Часть 1
26 октября 2025 г., 00:00
Для Фёдора самой нелюбимой ночью была та, что выпадала на Ивана Купалу.
Со всех сторон тянулся неестественный, расплывчатый, как в дурном сне, смех — кто-то пел, кто-то дурачился, кто-то бегал по деревне в венках и колоколах, и всё это вызывало у него только глухую неприязнь, как к чему-то неправильному, навязанному. Воздух был тяжёлым — пропахший дымом, пижмой, прелым болотом, чужими голосами, как будто ночь сама дышала слишком близко к его лицу.
Он бы остался дома. У печки, с книгой. Там, где можно укрыться от людей и их странных традиций, от теней, что шевелятся у порога.

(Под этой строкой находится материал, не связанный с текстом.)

-- ==== Sys2Proof/Machine/Cipher.lean ====
section
/-!
DEFINITION. The ciphers and key functions that the spec names: AES with 256-bit keys, XTS mode with the tweak of R332
and the metadata of a physical Archive page (R337, Table 9.9), GCM (R370, R402), key wrap (R401), SHA-384, HMAC and HKDF
(R388, R390, R401).
The model's own: log 14 (PRESUMED).
-/
namespace Sys2Proof.Machine
open Sys2Proof

/-! ### The field of 256 elements -/

/-- A byte times x, reduced by x^8 + x^4 + x^3 + x + 1. -/
def timesX (b : Byte) : Byte := if b.msb then (b <<< 1) ^^^ 0x1B else b <<< 1

/-- The product of two bytes in the field. -/
def gfMul (a b : Byte) : Byte :=
  ((List.range 8).foldl (fun (r : Byte × Byte) i => (if a.getLsbD i then r.1 ^^^ r.2 else r.1, timesX r.2)) (0, b)).1

/-- The inverse of a byte, 0 for 0: its 254th power, the product of its powers 2, 4 and so on to 128. -/
def gfInv (b : Byte) : Byte :=
  ((List.range 7).foldl (fun (r : Byte × Byte) _ => let q := gfMul r.2 r.2; (gfMul r.1 q, q)) (1, b)).1

/-- The byte substitution: the inverse, then the affine map. -/
def subByte (b : Byte) : Byte :=
  let x := gfInv b
  x ^^^ x.rotateLeft 1 ^^^ x.rotateLeft 2 ^^^ x.rotateLeft 3 ^^^ x.rotateLeft 4 ^^^ 0x63

/-! ### AES-256 -/

/-- The exclusive-or of two byte strings. -/
def xorBytes (a b : Bytes) : Bytes := List.zipWith (· ^^^ ·) a b

/-- The next four bytes of the key schedule, from those before it: every eighth word turns, substitutes and takes a round constant, the
fourth after it substitutes. -/
def keyWord (w : List Bytes) (rc : Byte) : Bytes :=
  let i := w.length
  let t := w.getD (i - 1) []
  let t := if i % 8 = 0 then xorBytes ((t.drop 1 ++ t.take 1).map subByte) [rc, 0, 0, 0]
    else if i % 8 = 4 then t.map subByte else t
  xorBytes (w.getD (i - 8) []) t

/-- The 60 words of the key schedule of a 32-byte key. -/
def keyWords (key : Bytes) : List Bytes :=
  ((List.range 52).foldl (fun (r : List Bytes × Byte) i =>
    (r.1 ++ [keyWord r.1 r.2], if i % 8 = 0 then timesX r.2 else r.2))
    ((List.range 8).map (fun i => (key.drop (4 * i)).take 4), 1)).1

/-- Round key `n`, 16 bytes. -/
def roundKey (w : List Bytes) (n : Nat) : Bytes := ((w.drop (4 * n)).take 4).flatten

/-- Row `r` of the state turns left by `r`; byte `4 * c + r` is row `r` of column `c`. -/
def shiftRows (b : Bytes) : Bytes := (List.range 16).map fun i => b.getD ((i + 4 * (i % 4)) % 16) 0

/-- One column times the fixed polynomial. -/
def mixColumn (c : Bytes) : Bytes :=
  (List.range 4).map fun i =>
    timesX (c.getD i 0) ^^^ timesX (c.getD ((i + 1) % 4) 0) ^^^ c.getD ((i + 1) % 4) 0 ^^^ c.getD ((i + 2) % 4) 0 ^^^ c.getD ((i + 3) % 4) 0

def mixColumns (b : Bytes) : Bytes := (List.range 4).flatMap fun i => mixColumn ((b.drop (4 * i)).take 4)

/-- AES-256 of one block of 16 bytes. -/
def aes256 (key block : Bytes) : Bytes :=
  let w := keyWords key
  let x := (List.range 13).foldl (fun b i => xorBytes (mixColumns (shiftRows (b.map subByte))) (roundKey w (i + 1)))
    (xorBytes block (roundKey w 0))
  xorBytes (shiftRows (x.map subByte)) (roundKey w 14)

/-- Row `r` turns right by `r`. -/
def unshiftRows (b : Bytes) : Bytes := (List.range 16).map fun i => b.getD ((i + 12 * (i % 4)) % 16) 0

/-- The byte that `subByte` takes to `b`. -/
def unsubByte (b : Byte) : Byte := gfInv (b.rotateLeft 1 ^^^ b.rotateLeft 3 ^^^ b.rotateLeft 6 ^^^ 0x05)

/-- The inverse of `mixColumns`, which is its own inverse's third power. -/
def unmixColumns (b : Bytes) : Bytes := mixColumns (mixColumns (mixColumns b))

/-- The inverse of AES-256 on one block. -/
def unaes256 (key block : Bytes) : Bytes :=
  let w := keyWords key
  let x := (List.range 13).foldl (fun b i => unmixColumns (xorBytes ((unshiftRows b).map unsubByte) (roundKey w (13 - i))))
    (xorBytes block (roundKey w 14))
  xorBytes ((unshiftRows x).map unsubByte) (roundKey w 0)

/-! ### XTS and the tweak of R332 -/

/-- The 128-bit tweak of a data unit, little-endian: its index within the object, then the object's serial. -/
def tweak (unit serial : Nat) : Bytes := le 8 unit ++ le 4 serial ++ le 4 0

/-- A tweak times x in the field of 2^128 elements, its bytes taken little-endian. -/
def tweakNext (t : Bytes) : Bytes :=
  let v := leNat t
  le 16 (if v < 2 ^ 127 then 2 * v else (2 * v) ^^^ (2 ^ 128 + 0x87))

/-- AES-256-XTS of a data unit of whole blocks under a key of 64 bytes: the first half for the data, the second for the tweak. The first
argument bounds the blocks. -/
def xtsBlocks (key : Bytes) : Nat → Bytes → Bytes → Bytes
  | 0, _, _ => []
  | n + 1, t, d =>
    if d.isEmpty then []
    else xorBytes (aes256 (key.take 32) (xorBytes (d.take 16) t)) t ++ xtsBlocks key n (tweakNext t) (d.drop 16)

/-- A data unit of 4,096 bytes as the Main and Archive tiers store it (R332). -/
def xtsUnit (key : Bytes) (unit serial : Nat) (d : Bytes) : Bytes := xtsBlocks key 256 (aes256 (key.drop 32) (tweak unit serial)) d

/-- An Archive page of an object as the NAND stores it: page `i` of the object is its data units 4i to 4i + 3. -/
def xtsPage (key : Bytes) (i serial : Nat) (d : Bytes) : Bytes :=
  (List.range 4).flatMap fun j => xtsUnit key (4 * i + j) serial ((d.drop (4096 * j)).take 4096)

/-- The metadata of a physical page (Table 9.9): logical page, keying owner, RELOCATED, sequence number, commit group, CRC-32C of the
ciphertext. -/
def pageMeta (lpn key : Nat) (relocated : Bool) (seq group : Nat) (cipher : Bytes) : Bytes :=
  le 4 lpn ++ le 2 key ++ le 2 (b2n relocated) ++ le 8 seq ++ le 8 group ++ le 4 (crc32c cipher) ++ le 4 0

/-! ### GCM (R370, R402) -/

/-- The product of two blocks in GCM's field, as 128-bit numbers whose top bit is the coefficient of 1. -/
def ghashMul (x y : Nat) : Nat :=
  ((List.range 128).foldl (fun (r : Nat × Nat) i =>
    (if bit x (127 - i) then r.1 ^^^ r.2 else r.1, if r.2 % 2 = 1 then (r.2 / 2) ^^^ (0xE1 * 2 ^ 120) else r.2 / 2)) (0, y)).1

/-- The blocks of 16 bytes of a string, the last filled up with zeros, as numbers. -/
def blocksOf (b : Bytes) : List Nat :=
  (List.range (ceilDiv b.length 16)).map fun i =>
    let x := (b.drop (16 * i)).take 16
    leNat (x ++ List.replicate (16 - x.length) 0).reverse

/-- The counter block `n` of a 96-bit nonce. -/
def counterBlock (nonce : Bytes) (n : Nat) : Bytes := nonce ++ be 4 n

/-- The key stream over a string, from counter 2: encryption and decryption alike. -/
def gcmStream (key nonce d : Bytes) : Bytes :=
  xorBytes d ((List.range (ceilDiv d.length 16)).flatMap fun i => aes256 key (counterBlock nonce (i + 2)))

/-- The key of the authentication: the block of zeros encrypted. -/
def ghashKey (key : Bytes) : Nat := leNat (aes256 key (List.replicate 16 0)).reverse

/-- The authentication state `y` taken over a string, filled up to whole blocks. -/
def ghashOver (key : Bytes) (y : Nat) (d : Bytes) : Nat := let h := ghashKey key; (blocksOf d).foldl (fun y b => ghashMul (y ^^^ b) h) y

/-- The tag, from the authentication state over additional data and ciphertext and from their lengths in bytes. -/
def gcmFinish (key nonce : Bytes) (y aad len : Nat) : Bytes :=
  xorBytes (be 16 (ghashMul (y ^^^ (8 * aad * 2 ^ 64 + 8 * len)) (ghashKey key))) (aes256 key (counterBlock nonce 1))

/-- The tag of a ciphertext and its additional data. -/
def gcmTag (key nonce aad cipher : Bytes) : Bytes :=
  gcmFinish key nonce (ghashOver key (ghashOver key 0 aad) cipher) aad.length cipher.length

/-! ### Key wrap of RFC 3394 (R401) -/

/-- One step of the wrapping: the step number goes into the first half of the block. -/
def wrapStep (kek : Bytes) (n : Nat) (a : Bytes × List Bytes) (t : Nat) : Bytes × List Bytes :=
  let i := (t - 1) % n
  let x := aes256 kek (a.1 ++ a.2.getD i [])
  (xorBytes (x.take 8) (be 8 t), a.2.set i (x.drop 8))

/-- Wrap a key of whole blocks of 8 bytes. -/
def wrapKey (kek key : Bytes) : Bytes :=
  let n := key.length / 8
  let x := ((List.range (6 * n)).map (· + 1)).foldl (wrapStep kek n)
    (List.replicate 8 0xA6, (List.range n).map fun i => (key.drop (8 * i)).take 8)
  x.1 ++ x.2.flatten

/-- One step of the unwrapping: the step number and the half it takes out of the registers. -/
def unwrapStep (kek : Bytes) (n : Nat) (a : Bytes × List Bytes) (t : Nat) : Bytes × List Bytes :=
  let i := (t - 1) % n
  let x := unaes256 kek (xorBytes a.1 (be 8 t) ++ a.2.getD i [])
  (x.take 8, a.2.set i (x.drop 8))

/-- Unwrap a wrapped key: none where the initial value does not come out. -/
def unwrapKey (kek wrapped : Bytes) : Option Bytes :=
  let n := wrapped.length / 8 - 1
  let r := (List.range n).map fun i => (wrapped.drop (8 * (i + 1))).take 8
  let x := ((List.range (6 * n)).map (6 * n - ·)).foldl (unwrapStep kek n) (wrapped.take 8, r)
  if x.1 = List.replicate 8 0xA6 then some x.2.flatten else none

/-! ### HMAC and HKDF with SHA-384 (R388, R390, R401) -/

/-- HMAC-SHA-384: blocks of 128 bytes. -/
def hmac384 (key m : Bytes) : Bytes :=
  let k := if key.length ≤ 128 then key else sha384 key
  let k := k ++ List.replicate (128 - k.length) 0
  sha384 (k.map (· ^^^ 0x5C) ++ sha384 (k.map (· ^^^ 0x36) ++ m))

/-- The first `n` bytes that HKDF-SHA-384 gives; the first argument of the expansion bounds its rounds. -/
def hkdf384 (salt ikm info : Bytes) (n : Nat) : Bytes := (expand (n / 48 + 1) 1 [] (hmac384 salt ikm)).take n
where
  expand : Nat → Nat → Bytes → Bytes → Bytes
    | 0, _, _, _ => []
    | f + 1, i, t, prk => let t := hmac384 prk (t ++ info ++ [BitVec.ofNat 8 i]); t ++ expand f (i + 1) t prk

/-! ### CTR_DRBG with AES-256 (R388) -/

/-- `n` blocks of output: the counter's next values encrypted. -/
def drbgBlocks (key v : Bytes) (n : Nat) : Bytes := (List.range n).flatMap fun i => aes256 key (be 16 (leNat v.reverse + i + 1))

/-- The update: a new key and counter from 48 bytes of input. -/
def drbgUpdate (key v data : Bytes) : Bytes × Bytes :=
  let t := xorBytes (drbgBlocks key v 3) data
  (t.take 32, t.drop 32)

end Sys2Proof.Machine
end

Но нельзя. В их деревне было слишком много глаз и слишком много памяти. Кто-то обязательно заметит, кто-то обязательно скажет — «а вот Фёдор не вышел». А потом начнут шептаться: «вот и беды у нас пошли, с тех пор, как…»
Он сидел с чужими. Не с друзьями — с невольными знакомыми. На круглом, поросшем мхом пне, возле костра, где языки пламени плясали, вытягиваясь то вверх, то вбок, словно пытаясь показать, что сами не рады быть здесь. Над головой ломались искры, в волосах застревала зола. Байка лилась в уши — очередная история о том, как кто-то видел, как кто-то пропал, как кто-то вернулся не тем, кем был.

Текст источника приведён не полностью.